**Exercise:** In the listing below, locate the line that contains "Taken cap .shared" and the line that contains "its capacity. -/". Restate word for word those two lines and every line between them, and nothing else.

**Record excerpts:**
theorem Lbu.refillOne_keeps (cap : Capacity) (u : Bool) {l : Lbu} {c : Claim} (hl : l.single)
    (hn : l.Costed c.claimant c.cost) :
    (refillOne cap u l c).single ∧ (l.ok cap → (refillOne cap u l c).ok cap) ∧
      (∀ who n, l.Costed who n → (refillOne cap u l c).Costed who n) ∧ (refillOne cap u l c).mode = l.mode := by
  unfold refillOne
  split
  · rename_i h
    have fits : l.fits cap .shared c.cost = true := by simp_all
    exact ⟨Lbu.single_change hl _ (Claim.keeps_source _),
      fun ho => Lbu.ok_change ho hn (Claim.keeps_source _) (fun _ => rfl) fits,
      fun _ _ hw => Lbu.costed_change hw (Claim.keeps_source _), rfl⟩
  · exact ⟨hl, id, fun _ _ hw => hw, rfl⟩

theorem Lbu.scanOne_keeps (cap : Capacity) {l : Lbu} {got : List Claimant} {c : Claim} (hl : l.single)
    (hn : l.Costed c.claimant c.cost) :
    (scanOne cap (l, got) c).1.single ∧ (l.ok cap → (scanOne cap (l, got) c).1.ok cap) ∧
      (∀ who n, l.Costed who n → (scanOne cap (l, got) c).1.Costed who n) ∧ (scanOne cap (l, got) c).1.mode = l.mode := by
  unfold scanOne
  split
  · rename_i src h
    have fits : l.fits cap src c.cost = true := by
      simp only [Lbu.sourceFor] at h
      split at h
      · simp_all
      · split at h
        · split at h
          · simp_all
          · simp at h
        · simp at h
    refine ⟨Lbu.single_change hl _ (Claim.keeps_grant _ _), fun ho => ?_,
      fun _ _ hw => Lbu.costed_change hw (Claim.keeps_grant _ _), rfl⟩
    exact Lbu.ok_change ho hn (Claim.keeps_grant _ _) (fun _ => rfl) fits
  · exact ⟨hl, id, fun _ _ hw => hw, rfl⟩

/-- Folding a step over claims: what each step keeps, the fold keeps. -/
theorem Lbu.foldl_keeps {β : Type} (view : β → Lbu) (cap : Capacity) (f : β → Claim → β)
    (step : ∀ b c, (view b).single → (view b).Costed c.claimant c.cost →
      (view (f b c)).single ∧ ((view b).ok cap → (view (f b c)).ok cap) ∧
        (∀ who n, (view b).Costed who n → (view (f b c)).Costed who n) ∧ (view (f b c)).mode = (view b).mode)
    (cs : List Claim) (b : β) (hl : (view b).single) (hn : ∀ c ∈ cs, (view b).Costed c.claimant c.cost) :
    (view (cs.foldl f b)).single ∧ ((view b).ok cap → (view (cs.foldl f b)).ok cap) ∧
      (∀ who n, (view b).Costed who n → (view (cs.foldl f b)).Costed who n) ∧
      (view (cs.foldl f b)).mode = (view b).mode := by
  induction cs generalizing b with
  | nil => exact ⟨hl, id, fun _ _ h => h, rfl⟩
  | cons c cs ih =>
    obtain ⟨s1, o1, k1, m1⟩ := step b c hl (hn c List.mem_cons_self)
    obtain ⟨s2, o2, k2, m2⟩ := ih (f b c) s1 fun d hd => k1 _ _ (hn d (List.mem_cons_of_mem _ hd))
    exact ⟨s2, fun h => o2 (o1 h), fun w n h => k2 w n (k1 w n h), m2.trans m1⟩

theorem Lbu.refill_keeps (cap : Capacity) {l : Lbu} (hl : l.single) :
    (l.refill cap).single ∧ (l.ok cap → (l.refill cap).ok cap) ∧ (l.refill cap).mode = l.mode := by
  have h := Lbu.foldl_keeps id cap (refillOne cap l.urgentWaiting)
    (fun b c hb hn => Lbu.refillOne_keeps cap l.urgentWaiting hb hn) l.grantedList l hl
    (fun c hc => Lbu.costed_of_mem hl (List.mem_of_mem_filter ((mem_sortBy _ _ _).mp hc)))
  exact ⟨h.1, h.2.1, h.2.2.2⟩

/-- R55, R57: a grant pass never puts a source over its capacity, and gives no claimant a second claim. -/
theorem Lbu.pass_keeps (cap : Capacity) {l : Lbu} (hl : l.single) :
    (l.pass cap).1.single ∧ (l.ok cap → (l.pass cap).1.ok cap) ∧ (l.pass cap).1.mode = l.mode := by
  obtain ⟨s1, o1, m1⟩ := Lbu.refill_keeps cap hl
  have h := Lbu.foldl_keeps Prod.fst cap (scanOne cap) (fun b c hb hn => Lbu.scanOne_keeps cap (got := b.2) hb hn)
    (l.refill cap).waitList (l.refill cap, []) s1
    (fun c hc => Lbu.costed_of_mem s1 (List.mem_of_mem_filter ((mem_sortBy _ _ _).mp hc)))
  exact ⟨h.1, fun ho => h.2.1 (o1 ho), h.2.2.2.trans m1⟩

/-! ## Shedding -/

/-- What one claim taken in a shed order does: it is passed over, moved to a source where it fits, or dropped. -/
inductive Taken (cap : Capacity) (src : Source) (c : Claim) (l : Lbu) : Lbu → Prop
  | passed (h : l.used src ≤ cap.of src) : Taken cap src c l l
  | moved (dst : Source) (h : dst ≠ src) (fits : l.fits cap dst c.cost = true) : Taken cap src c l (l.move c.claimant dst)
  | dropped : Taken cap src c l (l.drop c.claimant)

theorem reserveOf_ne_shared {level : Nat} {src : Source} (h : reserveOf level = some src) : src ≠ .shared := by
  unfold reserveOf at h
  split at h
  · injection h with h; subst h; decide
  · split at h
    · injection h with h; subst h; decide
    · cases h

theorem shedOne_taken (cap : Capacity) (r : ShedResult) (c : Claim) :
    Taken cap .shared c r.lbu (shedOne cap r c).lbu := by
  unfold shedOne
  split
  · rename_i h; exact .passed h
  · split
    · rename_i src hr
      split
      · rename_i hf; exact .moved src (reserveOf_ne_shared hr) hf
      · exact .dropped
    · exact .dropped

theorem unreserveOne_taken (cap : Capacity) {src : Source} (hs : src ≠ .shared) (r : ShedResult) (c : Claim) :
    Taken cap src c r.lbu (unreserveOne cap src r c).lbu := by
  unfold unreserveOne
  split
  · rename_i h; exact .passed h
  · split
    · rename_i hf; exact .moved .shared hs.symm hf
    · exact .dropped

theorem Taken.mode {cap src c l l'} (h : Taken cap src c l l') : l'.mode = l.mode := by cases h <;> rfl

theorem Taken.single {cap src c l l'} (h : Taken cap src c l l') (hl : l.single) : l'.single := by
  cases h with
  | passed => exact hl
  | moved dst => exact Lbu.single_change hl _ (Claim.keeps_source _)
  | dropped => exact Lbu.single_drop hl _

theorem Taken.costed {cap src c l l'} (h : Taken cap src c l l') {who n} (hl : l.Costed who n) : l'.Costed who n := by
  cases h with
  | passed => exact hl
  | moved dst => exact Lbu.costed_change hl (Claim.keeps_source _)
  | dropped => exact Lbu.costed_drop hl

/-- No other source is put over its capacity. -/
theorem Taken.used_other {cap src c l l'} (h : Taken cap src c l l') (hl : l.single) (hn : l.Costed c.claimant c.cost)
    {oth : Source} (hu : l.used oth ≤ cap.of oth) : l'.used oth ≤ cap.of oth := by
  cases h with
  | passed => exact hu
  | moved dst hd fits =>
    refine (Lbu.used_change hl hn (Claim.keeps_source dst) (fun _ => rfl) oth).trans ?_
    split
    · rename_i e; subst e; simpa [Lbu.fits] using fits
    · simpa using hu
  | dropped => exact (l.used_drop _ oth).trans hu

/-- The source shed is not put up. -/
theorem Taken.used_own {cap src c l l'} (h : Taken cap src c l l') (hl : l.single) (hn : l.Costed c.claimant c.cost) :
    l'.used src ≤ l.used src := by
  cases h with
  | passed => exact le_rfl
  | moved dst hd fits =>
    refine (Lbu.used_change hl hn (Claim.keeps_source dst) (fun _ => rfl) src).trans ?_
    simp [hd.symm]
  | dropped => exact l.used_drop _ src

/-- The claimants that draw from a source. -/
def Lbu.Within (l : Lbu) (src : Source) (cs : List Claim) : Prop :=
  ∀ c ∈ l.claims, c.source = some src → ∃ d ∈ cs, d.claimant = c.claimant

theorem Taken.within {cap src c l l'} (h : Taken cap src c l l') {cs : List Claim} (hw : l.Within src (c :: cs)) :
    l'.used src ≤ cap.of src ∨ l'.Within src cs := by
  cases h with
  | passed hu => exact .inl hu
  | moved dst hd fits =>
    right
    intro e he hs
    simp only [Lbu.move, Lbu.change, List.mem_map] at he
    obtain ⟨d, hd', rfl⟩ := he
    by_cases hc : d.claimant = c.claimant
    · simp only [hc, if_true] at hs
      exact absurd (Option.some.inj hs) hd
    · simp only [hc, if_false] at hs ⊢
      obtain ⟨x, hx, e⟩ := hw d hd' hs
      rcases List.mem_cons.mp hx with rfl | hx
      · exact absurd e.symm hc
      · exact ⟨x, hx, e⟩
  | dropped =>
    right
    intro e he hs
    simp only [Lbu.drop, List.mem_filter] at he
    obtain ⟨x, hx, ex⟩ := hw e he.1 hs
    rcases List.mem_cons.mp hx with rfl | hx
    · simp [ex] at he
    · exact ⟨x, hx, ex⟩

**Result below:**
    Taken cap .shared c r.lbu (shedOne cap r c).lbu := by
  unfold shedOne
  split
  · rename_i h; exact .passed h
  · split
    · rename_i src hr
      split
      · rename_i hf; exact .moved src (reserveOf_ne_shared hr) hf
      · exact .dropped
    · exact .dropped

theorem unreserveOne_taken (cap : Capacity) {src : Source} (hs : src ≠ .shared) (r : ShedResult) (c : Claim) :
    Taken cap src c r.lbu (unreserveOne cap src r c).lbu := by
  unfold unreserveOne
  split
  · rename_i h; exact .passed h
  · split
    · rename_i hf; exact .moved .shared hs.symm hf
    · exact .dropped

theorem Taken.mode {cap src c l l'} (h : Taken cap src c l l') : l'.mode = l.mode := by cases h <;> rfl

theorem Taken.single {cap src c l l'} (h : Taken cap src c l l') (hl : l.single) : l'.single := by
  cases h with
  | passed => exact hl
  | moved dst => exact Lbu.single_change hl _ (Claim.keeps_source _)
  | dropped => exact Lbu.single_drop hl _

theorem Taken.costed {cap src c l l'} (h : Taken cap src c l l') {who n} (hl : l.Costed who n) : l'.Costed who n := by
  cases h with
  | passed => exact hl
  | moved dst => exact Lbu.costed_change hl (Claim.keeps_source _)
  | dropped => exact Lbu.costed_drop hl

/-- No other source is put over its capacity. -/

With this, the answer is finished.